## Dataset excerpts
○ ○ ○
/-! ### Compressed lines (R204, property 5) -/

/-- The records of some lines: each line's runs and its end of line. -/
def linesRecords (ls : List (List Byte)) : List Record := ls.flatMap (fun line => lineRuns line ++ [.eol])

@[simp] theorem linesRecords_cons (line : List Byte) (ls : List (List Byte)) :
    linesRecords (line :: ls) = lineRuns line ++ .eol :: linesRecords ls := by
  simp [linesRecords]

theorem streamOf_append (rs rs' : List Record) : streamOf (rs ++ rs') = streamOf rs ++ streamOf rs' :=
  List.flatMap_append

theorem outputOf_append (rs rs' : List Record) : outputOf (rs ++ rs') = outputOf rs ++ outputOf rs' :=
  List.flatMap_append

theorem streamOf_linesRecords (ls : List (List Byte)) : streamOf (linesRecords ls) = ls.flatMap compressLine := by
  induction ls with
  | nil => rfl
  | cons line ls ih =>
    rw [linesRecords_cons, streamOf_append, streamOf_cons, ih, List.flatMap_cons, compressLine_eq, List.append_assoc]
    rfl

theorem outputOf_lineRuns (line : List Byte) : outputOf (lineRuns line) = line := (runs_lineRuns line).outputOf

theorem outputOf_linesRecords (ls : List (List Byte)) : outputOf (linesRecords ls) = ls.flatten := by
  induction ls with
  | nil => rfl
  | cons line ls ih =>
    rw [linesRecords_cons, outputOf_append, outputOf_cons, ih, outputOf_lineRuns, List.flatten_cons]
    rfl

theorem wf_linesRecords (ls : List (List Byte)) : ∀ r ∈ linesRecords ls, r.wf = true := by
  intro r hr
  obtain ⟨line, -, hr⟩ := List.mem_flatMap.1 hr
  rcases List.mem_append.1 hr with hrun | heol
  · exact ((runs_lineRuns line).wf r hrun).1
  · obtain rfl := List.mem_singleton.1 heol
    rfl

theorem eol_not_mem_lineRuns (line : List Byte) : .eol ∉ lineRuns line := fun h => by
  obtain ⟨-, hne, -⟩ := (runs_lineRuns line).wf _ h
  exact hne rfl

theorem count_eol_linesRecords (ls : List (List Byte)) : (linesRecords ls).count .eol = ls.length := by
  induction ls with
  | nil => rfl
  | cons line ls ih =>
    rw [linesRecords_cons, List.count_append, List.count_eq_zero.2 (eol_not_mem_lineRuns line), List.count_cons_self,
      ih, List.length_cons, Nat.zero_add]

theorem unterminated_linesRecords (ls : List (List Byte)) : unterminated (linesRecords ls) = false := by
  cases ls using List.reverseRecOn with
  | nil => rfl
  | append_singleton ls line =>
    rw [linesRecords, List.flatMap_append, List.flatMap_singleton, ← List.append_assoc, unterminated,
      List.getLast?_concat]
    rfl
○ ○ ○
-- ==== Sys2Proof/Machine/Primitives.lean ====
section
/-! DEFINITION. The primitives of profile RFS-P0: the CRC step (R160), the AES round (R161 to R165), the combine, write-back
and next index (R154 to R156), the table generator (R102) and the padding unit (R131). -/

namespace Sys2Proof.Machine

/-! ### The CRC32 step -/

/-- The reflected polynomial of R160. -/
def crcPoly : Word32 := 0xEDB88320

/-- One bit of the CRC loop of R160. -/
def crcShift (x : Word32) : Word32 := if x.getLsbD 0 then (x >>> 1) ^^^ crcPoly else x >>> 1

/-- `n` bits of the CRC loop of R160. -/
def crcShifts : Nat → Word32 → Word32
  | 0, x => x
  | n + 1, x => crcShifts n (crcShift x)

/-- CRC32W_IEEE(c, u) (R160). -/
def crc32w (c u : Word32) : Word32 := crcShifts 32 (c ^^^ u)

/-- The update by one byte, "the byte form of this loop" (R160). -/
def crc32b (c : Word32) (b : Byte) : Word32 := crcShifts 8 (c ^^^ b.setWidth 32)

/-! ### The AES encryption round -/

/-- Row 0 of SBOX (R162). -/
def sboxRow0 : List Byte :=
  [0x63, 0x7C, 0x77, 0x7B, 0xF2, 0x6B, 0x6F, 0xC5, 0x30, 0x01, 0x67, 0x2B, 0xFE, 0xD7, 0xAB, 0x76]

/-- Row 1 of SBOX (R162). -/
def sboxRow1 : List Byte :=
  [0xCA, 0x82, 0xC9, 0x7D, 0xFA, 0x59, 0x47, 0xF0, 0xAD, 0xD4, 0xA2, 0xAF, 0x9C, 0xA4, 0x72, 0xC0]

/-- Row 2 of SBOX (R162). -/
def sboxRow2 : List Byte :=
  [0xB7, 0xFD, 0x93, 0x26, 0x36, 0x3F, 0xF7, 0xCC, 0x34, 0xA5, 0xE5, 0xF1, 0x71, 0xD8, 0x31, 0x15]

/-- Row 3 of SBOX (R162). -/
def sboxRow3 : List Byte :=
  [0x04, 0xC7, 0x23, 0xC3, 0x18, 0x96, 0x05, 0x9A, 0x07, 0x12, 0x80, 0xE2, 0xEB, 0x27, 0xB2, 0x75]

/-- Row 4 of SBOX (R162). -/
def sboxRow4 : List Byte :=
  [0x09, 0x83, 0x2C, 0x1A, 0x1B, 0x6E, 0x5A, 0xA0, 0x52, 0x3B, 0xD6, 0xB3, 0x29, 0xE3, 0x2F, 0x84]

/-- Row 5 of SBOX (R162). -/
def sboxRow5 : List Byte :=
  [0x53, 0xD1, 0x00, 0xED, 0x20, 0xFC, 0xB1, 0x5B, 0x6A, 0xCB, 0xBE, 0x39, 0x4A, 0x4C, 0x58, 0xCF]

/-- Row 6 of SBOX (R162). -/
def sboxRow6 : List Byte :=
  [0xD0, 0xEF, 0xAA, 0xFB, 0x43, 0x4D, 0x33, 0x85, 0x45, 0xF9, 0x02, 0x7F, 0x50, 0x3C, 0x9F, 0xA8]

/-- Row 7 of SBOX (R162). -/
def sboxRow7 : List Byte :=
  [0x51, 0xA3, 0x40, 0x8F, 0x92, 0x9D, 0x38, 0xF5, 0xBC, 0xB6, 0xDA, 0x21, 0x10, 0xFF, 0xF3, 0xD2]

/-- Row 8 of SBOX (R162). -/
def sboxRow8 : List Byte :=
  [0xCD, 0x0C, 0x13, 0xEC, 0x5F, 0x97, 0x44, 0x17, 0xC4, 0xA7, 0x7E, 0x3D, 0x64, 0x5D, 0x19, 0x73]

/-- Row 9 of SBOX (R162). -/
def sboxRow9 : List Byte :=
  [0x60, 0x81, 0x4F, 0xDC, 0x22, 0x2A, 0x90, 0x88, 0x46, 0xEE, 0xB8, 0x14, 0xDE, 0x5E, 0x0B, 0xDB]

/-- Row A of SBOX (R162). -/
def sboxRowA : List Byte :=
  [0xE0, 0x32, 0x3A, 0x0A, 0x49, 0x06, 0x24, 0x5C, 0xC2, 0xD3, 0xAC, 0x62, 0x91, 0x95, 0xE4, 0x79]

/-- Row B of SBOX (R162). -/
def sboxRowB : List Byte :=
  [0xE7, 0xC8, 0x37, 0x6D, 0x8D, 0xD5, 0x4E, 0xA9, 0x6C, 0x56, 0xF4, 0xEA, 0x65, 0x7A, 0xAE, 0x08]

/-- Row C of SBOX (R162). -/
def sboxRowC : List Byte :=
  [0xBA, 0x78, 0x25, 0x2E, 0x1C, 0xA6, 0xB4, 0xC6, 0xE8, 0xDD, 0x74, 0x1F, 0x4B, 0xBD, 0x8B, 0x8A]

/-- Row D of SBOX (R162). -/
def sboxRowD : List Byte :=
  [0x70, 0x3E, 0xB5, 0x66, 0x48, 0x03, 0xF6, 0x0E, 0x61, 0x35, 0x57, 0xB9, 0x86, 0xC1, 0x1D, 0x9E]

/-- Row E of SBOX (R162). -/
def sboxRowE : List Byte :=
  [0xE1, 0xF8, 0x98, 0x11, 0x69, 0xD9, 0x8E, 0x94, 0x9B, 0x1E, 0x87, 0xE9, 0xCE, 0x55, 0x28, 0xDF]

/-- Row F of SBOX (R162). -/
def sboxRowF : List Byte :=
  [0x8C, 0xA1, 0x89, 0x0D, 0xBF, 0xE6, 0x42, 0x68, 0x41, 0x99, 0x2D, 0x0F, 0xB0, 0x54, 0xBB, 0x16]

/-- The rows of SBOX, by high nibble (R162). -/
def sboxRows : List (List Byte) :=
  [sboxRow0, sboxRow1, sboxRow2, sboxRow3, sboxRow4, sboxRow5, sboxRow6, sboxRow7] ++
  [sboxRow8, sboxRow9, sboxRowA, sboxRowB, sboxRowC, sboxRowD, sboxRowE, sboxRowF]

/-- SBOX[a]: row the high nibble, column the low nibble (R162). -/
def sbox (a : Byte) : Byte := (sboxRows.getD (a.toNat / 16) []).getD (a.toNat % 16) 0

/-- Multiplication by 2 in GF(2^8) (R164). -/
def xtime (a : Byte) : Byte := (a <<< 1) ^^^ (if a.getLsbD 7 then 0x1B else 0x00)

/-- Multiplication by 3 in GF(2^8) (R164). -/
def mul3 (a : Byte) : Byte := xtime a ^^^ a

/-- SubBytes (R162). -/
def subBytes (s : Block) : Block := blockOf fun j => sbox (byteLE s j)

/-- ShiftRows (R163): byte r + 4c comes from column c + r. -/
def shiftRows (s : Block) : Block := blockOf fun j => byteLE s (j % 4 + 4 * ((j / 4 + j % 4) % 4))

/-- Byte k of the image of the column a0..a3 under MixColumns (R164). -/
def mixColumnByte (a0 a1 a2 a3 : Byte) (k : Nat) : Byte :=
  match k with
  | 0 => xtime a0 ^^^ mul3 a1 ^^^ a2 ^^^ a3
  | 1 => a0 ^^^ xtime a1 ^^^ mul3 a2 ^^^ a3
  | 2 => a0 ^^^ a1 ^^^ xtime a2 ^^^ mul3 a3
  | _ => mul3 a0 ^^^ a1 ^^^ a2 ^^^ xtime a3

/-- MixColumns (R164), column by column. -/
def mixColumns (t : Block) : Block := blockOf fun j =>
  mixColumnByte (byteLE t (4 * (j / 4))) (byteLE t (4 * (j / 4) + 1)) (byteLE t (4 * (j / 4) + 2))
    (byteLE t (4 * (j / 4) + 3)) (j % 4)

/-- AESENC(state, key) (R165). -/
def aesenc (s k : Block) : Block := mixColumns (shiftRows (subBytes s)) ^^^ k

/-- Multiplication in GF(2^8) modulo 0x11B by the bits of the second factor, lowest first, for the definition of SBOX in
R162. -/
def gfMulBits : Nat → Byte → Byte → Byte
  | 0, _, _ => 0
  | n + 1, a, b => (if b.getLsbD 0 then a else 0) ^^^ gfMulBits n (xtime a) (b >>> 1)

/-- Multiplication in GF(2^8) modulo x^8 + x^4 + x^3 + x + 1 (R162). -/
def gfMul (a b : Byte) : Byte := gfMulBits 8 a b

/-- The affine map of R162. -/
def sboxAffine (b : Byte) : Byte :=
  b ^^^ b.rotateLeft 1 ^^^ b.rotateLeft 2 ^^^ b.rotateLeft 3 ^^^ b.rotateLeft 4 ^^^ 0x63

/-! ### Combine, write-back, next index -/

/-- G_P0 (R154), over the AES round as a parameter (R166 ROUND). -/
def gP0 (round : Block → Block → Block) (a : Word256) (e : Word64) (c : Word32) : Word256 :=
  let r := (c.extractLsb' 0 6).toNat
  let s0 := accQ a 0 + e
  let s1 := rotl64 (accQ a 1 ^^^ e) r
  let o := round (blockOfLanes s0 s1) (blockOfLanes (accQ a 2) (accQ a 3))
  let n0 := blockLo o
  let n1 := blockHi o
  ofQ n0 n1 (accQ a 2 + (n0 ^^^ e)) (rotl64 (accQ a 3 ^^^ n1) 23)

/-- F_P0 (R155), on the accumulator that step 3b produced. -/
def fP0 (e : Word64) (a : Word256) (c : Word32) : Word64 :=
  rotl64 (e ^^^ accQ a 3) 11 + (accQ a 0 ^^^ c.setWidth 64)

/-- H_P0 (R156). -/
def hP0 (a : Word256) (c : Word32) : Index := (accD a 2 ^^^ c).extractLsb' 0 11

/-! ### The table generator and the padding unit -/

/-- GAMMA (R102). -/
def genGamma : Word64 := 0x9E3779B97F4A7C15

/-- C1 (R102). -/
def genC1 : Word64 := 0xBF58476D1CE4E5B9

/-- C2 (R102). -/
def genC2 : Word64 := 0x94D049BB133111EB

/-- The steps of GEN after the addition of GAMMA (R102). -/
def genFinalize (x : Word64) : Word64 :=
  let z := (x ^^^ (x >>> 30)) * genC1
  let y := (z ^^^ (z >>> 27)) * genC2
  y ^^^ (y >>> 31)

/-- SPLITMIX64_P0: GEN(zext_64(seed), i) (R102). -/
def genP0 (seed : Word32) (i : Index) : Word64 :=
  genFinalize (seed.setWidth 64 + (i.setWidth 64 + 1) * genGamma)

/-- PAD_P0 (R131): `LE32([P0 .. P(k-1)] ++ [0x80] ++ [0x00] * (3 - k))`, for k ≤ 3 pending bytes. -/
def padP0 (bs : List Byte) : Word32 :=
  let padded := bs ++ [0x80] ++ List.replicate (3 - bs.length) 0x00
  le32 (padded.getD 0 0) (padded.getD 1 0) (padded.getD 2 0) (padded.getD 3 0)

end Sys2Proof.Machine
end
○ ○ ○
## Problem to work on
Across the entries above, work out how many lines hold "extractLsb". The answer is that number alone.

## Exercise output
2